Malignant bileaflet mitral valve prolapse syndrome in patients with otherwise idiopathic out-of-hospital cardiac arrest

Chenni S. Sriram, Faisal F. Syed, M. Eric Ferguson, Jonathan N. Johnson, Maurice E Sarano, Frank Cetta, Bryan C. Cannon, Samuel J Asirvatham, Michael John Ackerman

Research output: Contribution to journalArticle

84 Citations (Scopus)

Abstract

Objectives The aim of this study was to investigate the prevalence of mitral valve prolapse (MVP) and its association with ventricular arrhythmias in a cohort with "unexplained" out-of-hospital cardiac arrest.
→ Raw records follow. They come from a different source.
/-! ## The Selvedge dies -/

/-- A flit of a replay buffer (R386): its SEQ, its bytes and the weft of its last transmission. -/
structure SentFlit where
  seq : Nat
  bytes : List Byte
  at' : Dword
deriving DecidableEq, Repr

/-- The micro-state of a VXF port (§12.2–§12.5). `alloc` is a channel's credit allocation, `sent` its flits sent and not yet
credited (Table 9.6), `hold` the bytes of each accepted flit that its receive buffer still holds, oldest first (R394), `replayAt` the
core clk of the last replay (R389). -/
structure Port where
  nextRound : Dword := 0
  roundOpen : Option Dword := none
  attemptAt : Dword := 0
  stageAt : Dword := 0
  probes : Nat := 0
  bestRtt : Option Nat := none
  txSeq : Nat := 1
  rxSeq : Nat := 1
  replay : List SentFlit := []
  resend : List SentFlit := []
  replayAt : Option Nat := none
  nakOwed : Bool := false
  nakSent : Bool := false
  replayCount : Nat := 0
  cred0 : Nat := 0
  cred1 : Nat := 0
  alloc0 : Nat := 0
  alloc1 : Nat := 0
  sent0 : Nat := 0
  sent1 : Nat := 0
  ret0 : Nat := 0
  ret1 : Nat := 0
  hold0 : List Nat := []
  hold1 : List Nat := []
  tx0 : List Byte := []
  tx1 : List Byte := []
  ctrlOut : List (List Byte) := []
  lastVc : Fin 2 := 1
  rx0 : List Byte := []
  rx1 : List Byte := []
  ctrlIn : List (List Byte) := []
  badRun : Nat := 0
  lastTimeSent : Dword := 0
deriving DecidableEq, Repr

/-- A request launched on a port and not yet answered (R404). -/
structure Launched where
  port : PortId
  owner : AckTo
deriving DecidableEq, Repr

/-- What crosses the mesh between a core and a Selvedge die (R385): a request bound for another package, an answer bound for one
(its header and data), a line of a WRITE packet that has been written, by the packet's header (R397), a SIGNAL_ACK or REFUSED on
its way to its shuttle (R333, R398). -/
inductive SdMsg where
  | request (header data : List Byte) (owner : AckTo)
  | answer (header data : List Byte)
  | written (header : List Byte)
  | signalAck (owner : AckTo)
  | refused (owner : AckTo)
deriving DecidableEq, Repr

/-- One Selvedge die: what crosses the mesh to or from it, with the clk in which it arrives, launched requests, the WRITE packets
being delivered, by header, with the lines still to be written (R397), why it is not done in the pick and in later picks (R78,
R400, R402), whether NOROUTE has been logged in the pick. -/
structure Selvedge where
  crossing : List (Nat × SdMsg) := []
  launched : List Launched := []
  writing : List (List Byte × Nat) := []
  causeNow : Option Byte := none
  downSince : Bool := false
  norouteLogged : Bool := false
deriving DecidableEq, Repr

/-! ## The Heddle die -/

/-- Pick generation (R51, R52, R54, R528). -/
inductive PickPhase where
  | stopped
  | waiting
  | issuing
  | window
deriving DecidableEq, Repr

/-- The package's vote for the pick (R79). -/
inductive Vote where
  | none
  | ready
  | late
deriving DecidableEq, Repr

/-- A cause noted in the pick: its code and voter (Table 2.3, R88). -/
structure Cause where
  code : Byte
  voter : BitVec 10
deriving DecidableEq, Repr

/-- A LATE vote or DROP decision as it travels: cause, package, voter (Table 12.8). -/
structure DropWho where
  code : Byte
  pkg : BitVec 10
  voter : BitVec 10
deriving DecidableEq, Repr

/-- A child's READY (R412): the port, X, the packages of its subtree. -/
structure ChildReady where
  port : PortId
  x : BitVec 256
  pkgs : List Nat
deriving DecidableEq, Repr

/-- A barrier on its way to its fire (R417): T and the weft at which the remaining delay has elapsed. -/
structure Barrier where
  t : Dword
  fireAt : Dword
  early : Bool
deriving DecidableEq, Repr

/-- The Heddle die's fixed-function logic and vote logic, beside its registers. `now` counts every core clk, `clk` those from
the pick start, `winClk` those from the opening of the fell window. `held` is a COMMIT known before the window opens, `unresolvedDue` that
the pick started while a fell was unresolved (R94), `heldSnap` the knots at the start of the unresolved pick and `heldX` its X
(R274), `onTime` that every voter was done when the window opened (R79), `srcFate` the outcome of the pick before this one as it
stood at the pick start (R92, R358), `drainPick` the identity of the pick whose lines drain, `slewOwed` the error of a lost reference and `timeOwed` the offset from the upstream package that are
still to be slewed away (R48, R408), `slewWait` the ns before which no further slew correction is made (R46). -/
structure Heddle where
  phase : PickPhase := .stopped
  k : Nat := 0
  clk : Nat := 0
  now : Nat := 0
  winClk : Nat := 0
  vote : Vote := .none
  decided : Bool := false
  committed : Bool := false
  held : Bool := false
  causes : List Cause := []
  childReady : List ChildReady := []
  unresolved : Bool := false
  unresolvedDue : Bool := false
  onTime : Bool := false
  srcFate : Nat := 1
  xPick : BitVec 256 := 0
  readyX : BitVec 256 := 0
  heldX : BitVec 256 := 0
  drainPick : Nat := 0
  refLost : Bool := false
  slewOwed : Int := 0
  timeOwed : Int := 0
  slewWait : Nat := 0
  goodRun : Nat := 0
  badRun : Nat := 0
  lastTime : Dword := 0
  barrier : Option Barrier := none
  clkChange : Bool := false
  clkDoze : Option Word := none
  clkWanted : Option Word := none
  stopAtEnd : Bool := false
  sigSent : List (Nat × Nat) := []
  sigApplied : List (Nat × Nat) := []
  knotSnap : List (Nat × Dword) := []
  heldSnap : List (Nat × Dword) := []
  gen : Nat := 0
deriving DecidableEq, Repr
Background Ventricular arrhythmias are an important cause of sudden unexpected death in the young. The role of MVP in sudden unexpected death remains controversial. Methods Of 1,200 patients evaluated between July 2000 and December 2009 in the Mayo Clinic's Long QT Syndrome/Genetic Heart Rhythm Clinic, all 24 (16 women, median age 33.5 years) with idiopathic out-of-hospital cardiac arrest (i.e., negative for ischemia, cardiomyopathy, and channelopathy) were reviewed. Results All 24 patients had implantable cardioverter-defibrillators (ICDs). Out-of-hospital cardiac arrest was the sentinel event in 22 (92%). Bileaflet MVP was found in 10 (42%). Compared with patients with normal mitral valves, patients with bileaflet MVP: 1) were over-represented by women (9 of 10 [90%] vs. 7 of 14 [50%], p = 0.04); 2) had a higher prevalence of biphasic or inverted T waves (7 of 9 [77.8%] vs. 4 of 14 [29%], p = 0.04); and 3) on Holter interrogation had higher prevalence of ventricular bigeminy (9 of 9 [100%] vs. 1 of 10 [10%], p < 0.0001), ventricular tachycardia (7 of 9 [78%] vs. 1 of 10 [10%], p = 0.006), and premature ventricular contractions originating from the outflow tract alternating with the papillary muscle or fascicular region (7 of 9 [78%] vs. 2 of 10 [20%], p = 0.02). Over a median 1.8 years (range: 0.1 to 11.9 years) from ICD placement, 13 of 24 patients (54%) received appropriate ventricular fibrillation-terminating ICD shocks. Only bileaflet MVP was associated with ventricular fibrillation recurrences requiring ICD therapy on follow-up (logistic regression odds ratio: 7.2; 95% confidence interval: 1.1 to 48; p = 0.028). Conclusions The authors describe a "malignant" subset of patients with MVP who experienced life-threatening ventricular arrhythmias. This phenotype is characterized by bileaflet MVP, female sex, and frequent complex ventricular ectopic activity, including premature ventricular contractions of the outflow tract alternating with papillary muscle or fascicular origin.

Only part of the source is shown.